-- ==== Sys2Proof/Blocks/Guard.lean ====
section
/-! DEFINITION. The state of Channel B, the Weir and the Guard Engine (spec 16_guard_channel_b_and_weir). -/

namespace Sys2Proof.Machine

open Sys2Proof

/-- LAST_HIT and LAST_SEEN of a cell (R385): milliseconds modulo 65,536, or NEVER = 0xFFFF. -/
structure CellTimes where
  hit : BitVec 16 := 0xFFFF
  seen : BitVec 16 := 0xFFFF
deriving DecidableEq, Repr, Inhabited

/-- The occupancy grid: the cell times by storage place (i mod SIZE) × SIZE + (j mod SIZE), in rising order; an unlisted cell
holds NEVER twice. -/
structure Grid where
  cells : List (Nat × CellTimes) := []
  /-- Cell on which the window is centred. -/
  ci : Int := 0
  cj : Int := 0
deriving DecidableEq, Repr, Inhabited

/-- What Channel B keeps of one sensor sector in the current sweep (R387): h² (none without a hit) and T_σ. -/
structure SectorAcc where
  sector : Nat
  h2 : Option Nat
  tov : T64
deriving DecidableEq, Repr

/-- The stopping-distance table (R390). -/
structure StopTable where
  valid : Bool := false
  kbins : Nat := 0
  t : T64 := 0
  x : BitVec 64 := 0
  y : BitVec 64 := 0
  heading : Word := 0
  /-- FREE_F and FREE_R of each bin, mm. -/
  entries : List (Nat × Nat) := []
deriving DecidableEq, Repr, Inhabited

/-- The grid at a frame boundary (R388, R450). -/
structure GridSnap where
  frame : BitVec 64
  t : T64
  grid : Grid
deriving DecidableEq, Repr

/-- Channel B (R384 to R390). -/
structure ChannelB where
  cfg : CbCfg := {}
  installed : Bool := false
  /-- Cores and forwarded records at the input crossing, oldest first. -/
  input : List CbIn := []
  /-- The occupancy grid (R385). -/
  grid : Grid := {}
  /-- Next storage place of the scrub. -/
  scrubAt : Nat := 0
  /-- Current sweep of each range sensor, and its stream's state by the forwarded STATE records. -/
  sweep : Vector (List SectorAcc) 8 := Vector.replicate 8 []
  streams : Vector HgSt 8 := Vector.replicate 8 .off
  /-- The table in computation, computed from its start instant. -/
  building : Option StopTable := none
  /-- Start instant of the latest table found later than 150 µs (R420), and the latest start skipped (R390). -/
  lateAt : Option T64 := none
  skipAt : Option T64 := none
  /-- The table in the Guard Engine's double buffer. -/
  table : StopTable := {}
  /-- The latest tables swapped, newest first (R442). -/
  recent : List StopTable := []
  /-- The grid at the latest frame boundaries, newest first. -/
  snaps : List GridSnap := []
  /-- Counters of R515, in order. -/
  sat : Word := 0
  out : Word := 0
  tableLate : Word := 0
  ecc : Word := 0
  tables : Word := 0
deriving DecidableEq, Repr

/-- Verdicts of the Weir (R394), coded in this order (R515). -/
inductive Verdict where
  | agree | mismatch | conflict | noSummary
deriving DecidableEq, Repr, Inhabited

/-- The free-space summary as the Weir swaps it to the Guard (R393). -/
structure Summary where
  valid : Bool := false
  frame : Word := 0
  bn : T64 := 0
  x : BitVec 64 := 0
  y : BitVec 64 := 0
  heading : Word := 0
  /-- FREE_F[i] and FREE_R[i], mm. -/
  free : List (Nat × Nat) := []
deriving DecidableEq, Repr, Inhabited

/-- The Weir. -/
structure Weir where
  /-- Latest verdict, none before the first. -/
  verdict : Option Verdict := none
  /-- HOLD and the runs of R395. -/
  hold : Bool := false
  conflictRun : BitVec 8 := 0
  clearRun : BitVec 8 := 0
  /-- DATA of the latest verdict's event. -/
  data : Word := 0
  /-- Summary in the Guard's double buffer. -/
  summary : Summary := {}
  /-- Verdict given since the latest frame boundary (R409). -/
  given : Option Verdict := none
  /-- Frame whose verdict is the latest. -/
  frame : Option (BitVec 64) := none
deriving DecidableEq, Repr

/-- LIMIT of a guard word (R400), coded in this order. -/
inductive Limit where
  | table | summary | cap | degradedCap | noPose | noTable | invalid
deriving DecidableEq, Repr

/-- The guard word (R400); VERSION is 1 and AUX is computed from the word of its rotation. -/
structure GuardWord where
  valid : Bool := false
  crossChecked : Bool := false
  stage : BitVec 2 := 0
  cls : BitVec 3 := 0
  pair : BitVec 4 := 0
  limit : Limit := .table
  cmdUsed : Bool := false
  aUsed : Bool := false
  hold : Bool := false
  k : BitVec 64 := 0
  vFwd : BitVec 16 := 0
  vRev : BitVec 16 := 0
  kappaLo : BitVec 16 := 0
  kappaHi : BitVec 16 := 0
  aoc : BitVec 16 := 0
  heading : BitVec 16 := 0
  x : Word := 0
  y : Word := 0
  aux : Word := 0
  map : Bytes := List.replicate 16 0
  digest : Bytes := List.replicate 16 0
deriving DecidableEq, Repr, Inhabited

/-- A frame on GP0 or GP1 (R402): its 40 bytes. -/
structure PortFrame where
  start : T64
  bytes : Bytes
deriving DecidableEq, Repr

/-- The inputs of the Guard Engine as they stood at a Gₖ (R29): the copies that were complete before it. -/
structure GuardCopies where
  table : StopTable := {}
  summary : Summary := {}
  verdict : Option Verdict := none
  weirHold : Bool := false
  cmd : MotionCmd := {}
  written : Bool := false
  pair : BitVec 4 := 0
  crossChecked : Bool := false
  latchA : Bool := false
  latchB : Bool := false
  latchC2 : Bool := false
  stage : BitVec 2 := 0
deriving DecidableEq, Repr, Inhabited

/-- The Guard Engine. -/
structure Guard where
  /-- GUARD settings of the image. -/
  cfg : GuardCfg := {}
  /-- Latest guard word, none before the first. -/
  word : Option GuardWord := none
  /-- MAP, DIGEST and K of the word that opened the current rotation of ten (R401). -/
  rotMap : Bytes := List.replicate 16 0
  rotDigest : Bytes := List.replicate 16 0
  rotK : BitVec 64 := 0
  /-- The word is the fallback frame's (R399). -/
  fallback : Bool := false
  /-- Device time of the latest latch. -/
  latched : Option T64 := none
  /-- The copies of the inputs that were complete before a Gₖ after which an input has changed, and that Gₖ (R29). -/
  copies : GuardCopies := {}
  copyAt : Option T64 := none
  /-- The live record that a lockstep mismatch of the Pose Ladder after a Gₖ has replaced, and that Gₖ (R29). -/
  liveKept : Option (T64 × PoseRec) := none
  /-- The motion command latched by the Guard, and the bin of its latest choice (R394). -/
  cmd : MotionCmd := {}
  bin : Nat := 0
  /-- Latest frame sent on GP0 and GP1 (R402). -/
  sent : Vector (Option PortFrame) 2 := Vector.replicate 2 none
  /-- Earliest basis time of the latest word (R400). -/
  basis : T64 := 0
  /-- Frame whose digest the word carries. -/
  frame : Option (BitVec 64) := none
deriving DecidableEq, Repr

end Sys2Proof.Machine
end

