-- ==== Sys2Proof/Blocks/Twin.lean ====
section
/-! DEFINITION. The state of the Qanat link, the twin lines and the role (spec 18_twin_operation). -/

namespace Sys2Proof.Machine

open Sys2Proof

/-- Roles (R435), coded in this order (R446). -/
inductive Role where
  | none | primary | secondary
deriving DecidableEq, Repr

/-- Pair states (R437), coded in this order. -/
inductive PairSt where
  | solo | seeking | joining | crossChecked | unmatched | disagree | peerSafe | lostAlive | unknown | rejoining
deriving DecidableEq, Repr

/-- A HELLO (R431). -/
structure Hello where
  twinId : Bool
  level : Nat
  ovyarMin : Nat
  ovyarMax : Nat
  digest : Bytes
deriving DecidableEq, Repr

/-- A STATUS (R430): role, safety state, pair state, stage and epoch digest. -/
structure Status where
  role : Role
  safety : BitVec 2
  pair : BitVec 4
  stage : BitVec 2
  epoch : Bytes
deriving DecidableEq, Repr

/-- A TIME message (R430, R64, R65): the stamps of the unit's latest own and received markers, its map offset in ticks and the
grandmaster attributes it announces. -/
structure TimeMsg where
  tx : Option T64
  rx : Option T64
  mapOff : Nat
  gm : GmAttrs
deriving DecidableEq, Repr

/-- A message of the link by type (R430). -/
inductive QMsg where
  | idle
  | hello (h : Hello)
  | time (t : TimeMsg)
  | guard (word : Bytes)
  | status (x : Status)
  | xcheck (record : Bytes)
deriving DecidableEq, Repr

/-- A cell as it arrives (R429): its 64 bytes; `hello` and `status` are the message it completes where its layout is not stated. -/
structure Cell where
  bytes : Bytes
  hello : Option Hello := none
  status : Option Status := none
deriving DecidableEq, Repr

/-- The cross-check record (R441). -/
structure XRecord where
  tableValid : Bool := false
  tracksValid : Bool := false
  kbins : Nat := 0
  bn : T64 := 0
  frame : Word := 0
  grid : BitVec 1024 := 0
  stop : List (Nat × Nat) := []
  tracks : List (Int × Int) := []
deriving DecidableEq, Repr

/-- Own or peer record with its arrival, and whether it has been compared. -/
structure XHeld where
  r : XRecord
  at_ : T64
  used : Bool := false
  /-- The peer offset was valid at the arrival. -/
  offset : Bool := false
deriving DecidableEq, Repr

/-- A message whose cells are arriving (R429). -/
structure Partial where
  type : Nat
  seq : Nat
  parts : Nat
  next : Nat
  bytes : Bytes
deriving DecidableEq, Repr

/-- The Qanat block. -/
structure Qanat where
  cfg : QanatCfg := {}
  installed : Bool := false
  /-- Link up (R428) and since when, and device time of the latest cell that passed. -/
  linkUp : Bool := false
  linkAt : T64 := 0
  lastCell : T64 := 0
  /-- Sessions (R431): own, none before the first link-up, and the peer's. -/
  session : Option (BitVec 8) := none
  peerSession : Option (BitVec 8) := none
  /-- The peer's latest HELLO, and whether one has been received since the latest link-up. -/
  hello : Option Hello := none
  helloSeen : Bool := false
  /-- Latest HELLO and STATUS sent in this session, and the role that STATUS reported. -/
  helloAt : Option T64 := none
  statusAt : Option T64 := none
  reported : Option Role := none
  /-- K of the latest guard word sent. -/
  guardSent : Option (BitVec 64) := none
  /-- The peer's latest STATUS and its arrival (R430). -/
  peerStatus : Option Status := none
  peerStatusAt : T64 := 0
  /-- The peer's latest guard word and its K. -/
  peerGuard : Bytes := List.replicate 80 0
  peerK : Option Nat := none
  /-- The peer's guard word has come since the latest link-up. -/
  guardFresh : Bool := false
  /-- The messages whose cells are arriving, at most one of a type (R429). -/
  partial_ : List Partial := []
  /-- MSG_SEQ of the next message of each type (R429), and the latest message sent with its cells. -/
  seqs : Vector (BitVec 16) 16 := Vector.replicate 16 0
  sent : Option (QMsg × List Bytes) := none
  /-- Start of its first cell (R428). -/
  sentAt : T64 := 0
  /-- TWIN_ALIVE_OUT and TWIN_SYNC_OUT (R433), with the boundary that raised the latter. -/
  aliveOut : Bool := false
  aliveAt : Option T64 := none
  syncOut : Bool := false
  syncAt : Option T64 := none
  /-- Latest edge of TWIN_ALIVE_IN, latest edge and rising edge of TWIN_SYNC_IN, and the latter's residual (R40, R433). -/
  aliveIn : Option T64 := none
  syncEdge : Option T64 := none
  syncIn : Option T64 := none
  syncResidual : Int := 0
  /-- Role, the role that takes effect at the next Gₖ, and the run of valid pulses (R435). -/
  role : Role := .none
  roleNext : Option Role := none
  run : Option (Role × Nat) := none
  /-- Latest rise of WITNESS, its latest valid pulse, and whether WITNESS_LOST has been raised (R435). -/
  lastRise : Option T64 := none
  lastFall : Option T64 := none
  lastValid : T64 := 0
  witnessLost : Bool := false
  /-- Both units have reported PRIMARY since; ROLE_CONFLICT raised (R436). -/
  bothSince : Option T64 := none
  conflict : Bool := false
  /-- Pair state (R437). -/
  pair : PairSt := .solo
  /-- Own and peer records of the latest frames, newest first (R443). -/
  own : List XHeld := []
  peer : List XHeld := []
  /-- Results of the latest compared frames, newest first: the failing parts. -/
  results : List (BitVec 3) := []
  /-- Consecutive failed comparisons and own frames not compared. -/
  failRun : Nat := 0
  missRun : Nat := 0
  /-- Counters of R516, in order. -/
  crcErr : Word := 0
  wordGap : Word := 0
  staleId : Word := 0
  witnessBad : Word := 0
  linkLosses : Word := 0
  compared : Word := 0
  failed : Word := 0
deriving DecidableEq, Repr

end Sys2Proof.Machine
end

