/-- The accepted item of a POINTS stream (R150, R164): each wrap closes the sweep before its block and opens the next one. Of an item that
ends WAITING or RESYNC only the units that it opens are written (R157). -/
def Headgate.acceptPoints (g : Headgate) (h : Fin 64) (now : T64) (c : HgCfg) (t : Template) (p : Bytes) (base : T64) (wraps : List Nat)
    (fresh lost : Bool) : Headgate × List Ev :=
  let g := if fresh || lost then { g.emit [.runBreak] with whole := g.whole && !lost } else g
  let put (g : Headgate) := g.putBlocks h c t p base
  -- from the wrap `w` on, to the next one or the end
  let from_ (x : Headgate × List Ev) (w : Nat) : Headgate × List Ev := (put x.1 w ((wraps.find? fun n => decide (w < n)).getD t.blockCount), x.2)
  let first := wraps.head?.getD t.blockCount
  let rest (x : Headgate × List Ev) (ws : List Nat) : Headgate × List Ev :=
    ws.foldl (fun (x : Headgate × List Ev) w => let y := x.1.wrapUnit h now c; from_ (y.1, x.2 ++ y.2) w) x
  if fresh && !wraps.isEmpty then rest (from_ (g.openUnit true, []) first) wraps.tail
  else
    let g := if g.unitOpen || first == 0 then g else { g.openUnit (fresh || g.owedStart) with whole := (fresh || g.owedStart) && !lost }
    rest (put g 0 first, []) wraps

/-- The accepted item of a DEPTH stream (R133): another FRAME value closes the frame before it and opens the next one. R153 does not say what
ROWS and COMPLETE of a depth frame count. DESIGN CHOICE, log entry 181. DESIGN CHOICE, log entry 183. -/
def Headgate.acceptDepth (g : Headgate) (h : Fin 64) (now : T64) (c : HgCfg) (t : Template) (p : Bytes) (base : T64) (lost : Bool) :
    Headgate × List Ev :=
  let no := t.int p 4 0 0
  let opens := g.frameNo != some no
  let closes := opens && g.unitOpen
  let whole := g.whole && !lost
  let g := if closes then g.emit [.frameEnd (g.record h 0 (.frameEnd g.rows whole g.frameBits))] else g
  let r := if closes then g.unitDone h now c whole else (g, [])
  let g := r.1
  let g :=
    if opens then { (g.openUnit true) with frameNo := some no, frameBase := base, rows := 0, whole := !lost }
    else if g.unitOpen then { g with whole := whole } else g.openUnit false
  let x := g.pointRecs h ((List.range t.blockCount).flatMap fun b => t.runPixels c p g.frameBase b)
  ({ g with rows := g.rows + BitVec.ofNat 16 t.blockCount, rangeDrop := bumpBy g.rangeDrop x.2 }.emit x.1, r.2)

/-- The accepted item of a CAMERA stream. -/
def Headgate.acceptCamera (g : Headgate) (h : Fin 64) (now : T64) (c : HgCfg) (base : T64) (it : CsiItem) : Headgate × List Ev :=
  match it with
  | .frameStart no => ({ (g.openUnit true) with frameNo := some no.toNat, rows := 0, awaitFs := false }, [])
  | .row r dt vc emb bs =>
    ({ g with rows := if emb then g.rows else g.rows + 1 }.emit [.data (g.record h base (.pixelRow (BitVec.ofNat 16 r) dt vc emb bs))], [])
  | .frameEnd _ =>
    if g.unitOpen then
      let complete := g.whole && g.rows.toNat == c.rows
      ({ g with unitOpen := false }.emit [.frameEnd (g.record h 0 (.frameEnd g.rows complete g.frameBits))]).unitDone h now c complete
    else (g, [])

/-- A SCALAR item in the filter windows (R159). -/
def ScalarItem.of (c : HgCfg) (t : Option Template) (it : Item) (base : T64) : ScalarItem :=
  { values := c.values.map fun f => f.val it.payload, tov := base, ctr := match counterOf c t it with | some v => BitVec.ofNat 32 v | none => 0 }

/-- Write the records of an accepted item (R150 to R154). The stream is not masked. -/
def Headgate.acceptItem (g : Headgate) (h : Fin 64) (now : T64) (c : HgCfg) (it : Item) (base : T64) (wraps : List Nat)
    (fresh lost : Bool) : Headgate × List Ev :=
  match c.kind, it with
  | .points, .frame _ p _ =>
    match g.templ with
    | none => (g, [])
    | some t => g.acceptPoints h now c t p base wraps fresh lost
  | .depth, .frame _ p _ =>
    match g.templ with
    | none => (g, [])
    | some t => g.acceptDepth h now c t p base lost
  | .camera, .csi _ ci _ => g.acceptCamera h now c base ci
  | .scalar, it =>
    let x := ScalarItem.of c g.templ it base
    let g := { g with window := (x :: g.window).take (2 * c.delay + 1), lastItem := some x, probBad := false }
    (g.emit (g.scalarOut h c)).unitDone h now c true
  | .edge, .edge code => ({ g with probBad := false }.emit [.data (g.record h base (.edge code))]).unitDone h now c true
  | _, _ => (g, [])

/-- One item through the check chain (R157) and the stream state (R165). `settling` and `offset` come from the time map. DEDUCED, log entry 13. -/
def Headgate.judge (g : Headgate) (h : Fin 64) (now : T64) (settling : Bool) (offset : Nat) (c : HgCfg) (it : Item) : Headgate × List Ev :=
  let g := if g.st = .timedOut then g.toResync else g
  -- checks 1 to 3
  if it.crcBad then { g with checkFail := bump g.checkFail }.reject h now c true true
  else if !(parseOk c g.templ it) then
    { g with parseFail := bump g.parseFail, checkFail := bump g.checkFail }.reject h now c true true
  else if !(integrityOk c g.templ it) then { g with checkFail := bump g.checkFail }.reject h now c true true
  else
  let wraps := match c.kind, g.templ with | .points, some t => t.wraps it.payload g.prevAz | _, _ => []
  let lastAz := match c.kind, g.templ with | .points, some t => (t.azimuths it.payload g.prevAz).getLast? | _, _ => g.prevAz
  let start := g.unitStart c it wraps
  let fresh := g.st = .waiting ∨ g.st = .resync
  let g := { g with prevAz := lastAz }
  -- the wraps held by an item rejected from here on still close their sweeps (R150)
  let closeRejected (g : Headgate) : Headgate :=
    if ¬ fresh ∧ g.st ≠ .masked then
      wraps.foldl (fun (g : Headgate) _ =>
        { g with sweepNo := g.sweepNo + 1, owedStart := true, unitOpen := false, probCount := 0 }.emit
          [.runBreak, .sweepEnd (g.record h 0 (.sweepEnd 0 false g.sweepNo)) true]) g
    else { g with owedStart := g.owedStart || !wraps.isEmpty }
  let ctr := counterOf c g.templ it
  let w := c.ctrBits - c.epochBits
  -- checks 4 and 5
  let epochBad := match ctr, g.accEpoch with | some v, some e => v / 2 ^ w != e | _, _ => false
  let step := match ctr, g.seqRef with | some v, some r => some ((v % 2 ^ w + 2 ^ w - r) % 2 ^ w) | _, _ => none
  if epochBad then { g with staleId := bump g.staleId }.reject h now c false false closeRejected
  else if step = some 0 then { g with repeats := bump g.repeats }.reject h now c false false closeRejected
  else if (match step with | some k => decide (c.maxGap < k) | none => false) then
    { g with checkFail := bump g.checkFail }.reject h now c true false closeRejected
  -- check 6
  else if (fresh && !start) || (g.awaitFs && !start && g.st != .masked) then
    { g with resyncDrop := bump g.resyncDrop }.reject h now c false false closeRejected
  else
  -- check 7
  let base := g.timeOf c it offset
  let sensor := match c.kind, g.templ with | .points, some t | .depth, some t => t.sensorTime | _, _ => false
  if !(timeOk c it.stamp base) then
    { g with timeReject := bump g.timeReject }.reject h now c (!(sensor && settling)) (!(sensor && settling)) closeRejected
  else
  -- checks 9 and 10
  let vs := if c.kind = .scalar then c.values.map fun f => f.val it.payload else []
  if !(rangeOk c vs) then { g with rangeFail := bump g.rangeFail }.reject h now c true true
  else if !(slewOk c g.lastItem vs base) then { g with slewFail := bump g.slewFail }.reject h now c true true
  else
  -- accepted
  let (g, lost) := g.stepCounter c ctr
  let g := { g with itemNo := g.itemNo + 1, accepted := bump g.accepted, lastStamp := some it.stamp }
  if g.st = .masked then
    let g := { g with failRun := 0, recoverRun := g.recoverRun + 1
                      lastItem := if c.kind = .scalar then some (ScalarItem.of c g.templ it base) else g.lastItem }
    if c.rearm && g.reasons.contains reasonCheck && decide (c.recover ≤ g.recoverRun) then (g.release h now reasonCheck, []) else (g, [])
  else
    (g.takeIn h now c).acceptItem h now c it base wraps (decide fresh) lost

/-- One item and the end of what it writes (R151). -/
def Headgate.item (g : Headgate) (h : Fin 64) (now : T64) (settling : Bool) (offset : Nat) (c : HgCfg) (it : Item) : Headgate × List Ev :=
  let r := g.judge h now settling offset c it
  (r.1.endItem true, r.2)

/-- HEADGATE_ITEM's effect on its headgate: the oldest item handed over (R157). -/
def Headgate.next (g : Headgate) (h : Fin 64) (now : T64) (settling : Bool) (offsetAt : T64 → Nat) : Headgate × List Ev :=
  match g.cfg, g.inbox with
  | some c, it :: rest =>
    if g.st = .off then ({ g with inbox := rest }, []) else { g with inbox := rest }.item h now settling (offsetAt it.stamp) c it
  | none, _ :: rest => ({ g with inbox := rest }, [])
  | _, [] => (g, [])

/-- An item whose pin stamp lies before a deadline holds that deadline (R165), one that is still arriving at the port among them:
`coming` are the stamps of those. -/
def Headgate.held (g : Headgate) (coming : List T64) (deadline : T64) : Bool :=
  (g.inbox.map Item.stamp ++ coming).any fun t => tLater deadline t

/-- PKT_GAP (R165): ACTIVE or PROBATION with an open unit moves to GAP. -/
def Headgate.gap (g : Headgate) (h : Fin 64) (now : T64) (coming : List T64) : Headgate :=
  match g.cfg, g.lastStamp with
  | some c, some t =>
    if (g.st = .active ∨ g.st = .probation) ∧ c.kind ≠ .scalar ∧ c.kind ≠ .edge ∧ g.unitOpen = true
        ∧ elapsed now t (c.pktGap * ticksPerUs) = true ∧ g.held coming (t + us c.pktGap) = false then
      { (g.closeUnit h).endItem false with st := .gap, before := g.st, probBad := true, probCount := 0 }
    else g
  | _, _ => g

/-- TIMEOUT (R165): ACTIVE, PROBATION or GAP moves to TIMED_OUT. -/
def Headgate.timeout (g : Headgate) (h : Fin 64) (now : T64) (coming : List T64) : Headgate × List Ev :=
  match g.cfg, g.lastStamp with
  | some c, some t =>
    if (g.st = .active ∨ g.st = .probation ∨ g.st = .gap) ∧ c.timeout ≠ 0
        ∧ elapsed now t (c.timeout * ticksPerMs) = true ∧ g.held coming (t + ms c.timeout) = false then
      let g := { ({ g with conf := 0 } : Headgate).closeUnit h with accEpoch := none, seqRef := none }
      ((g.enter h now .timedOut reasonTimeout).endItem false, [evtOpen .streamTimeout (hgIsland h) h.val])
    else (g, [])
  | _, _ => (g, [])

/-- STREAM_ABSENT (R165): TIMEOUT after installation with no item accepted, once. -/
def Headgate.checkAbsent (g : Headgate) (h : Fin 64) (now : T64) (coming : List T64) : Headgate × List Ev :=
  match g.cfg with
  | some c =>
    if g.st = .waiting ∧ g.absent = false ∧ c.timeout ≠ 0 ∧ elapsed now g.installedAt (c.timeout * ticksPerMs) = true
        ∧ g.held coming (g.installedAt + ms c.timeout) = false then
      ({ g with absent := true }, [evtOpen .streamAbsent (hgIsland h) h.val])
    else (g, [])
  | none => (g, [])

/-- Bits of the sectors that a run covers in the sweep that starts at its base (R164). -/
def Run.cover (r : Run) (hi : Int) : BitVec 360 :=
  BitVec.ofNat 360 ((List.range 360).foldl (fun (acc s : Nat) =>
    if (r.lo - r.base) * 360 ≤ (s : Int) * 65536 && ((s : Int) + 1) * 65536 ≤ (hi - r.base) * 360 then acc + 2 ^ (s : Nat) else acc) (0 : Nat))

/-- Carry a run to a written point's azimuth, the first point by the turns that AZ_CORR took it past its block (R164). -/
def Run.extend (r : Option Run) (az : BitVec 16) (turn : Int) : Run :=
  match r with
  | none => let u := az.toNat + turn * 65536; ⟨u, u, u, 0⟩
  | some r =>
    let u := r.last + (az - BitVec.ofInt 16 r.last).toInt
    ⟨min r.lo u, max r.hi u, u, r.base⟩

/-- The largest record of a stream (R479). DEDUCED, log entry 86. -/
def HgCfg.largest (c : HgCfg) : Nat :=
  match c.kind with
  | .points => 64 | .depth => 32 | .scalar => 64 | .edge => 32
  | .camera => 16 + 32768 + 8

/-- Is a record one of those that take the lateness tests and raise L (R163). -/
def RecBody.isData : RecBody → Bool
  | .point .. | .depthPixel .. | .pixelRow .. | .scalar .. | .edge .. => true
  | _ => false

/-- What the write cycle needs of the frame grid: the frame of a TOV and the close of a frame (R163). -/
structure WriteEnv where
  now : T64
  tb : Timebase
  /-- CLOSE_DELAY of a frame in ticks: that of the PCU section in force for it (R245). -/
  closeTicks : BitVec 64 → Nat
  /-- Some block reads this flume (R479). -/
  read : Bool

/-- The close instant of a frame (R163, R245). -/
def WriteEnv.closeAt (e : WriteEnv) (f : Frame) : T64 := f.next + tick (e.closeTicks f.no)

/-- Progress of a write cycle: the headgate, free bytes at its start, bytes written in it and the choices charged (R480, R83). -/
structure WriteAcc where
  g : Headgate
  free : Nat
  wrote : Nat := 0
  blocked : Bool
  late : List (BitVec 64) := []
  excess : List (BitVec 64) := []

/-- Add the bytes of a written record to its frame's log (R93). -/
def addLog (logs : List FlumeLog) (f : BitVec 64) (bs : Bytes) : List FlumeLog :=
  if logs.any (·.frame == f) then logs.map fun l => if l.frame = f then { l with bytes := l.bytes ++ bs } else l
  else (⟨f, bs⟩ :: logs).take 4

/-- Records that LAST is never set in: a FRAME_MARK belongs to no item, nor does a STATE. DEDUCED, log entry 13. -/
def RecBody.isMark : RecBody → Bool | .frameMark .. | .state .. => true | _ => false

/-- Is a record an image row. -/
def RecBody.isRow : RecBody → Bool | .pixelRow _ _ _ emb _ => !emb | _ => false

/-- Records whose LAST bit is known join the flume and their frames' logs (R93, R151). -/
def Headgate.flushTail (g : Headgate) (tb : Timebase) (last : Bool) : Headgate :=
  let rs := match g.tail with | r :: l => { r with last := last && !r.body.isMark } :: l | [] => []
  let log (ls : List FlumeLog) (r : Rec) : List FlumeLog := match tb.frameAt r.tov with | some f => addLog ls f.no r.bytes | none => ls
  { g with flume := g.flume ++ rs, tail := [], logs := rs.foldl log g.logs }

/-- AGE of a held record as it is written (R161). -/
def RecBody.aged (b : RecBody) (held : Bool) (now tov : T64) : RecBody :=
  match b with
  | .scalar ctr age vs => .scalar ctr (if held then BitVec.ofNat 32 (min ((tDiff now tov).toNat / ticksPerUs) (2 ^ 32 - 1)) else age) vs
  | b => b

....

Description of the task:
For each line of the material that contains the word "Timebase", make a copy.

Solution below:
  tb : Timebase
def Headgate.flushTail (g : Headgate) (tb : Timebase) (last : Bool) : Headgate :=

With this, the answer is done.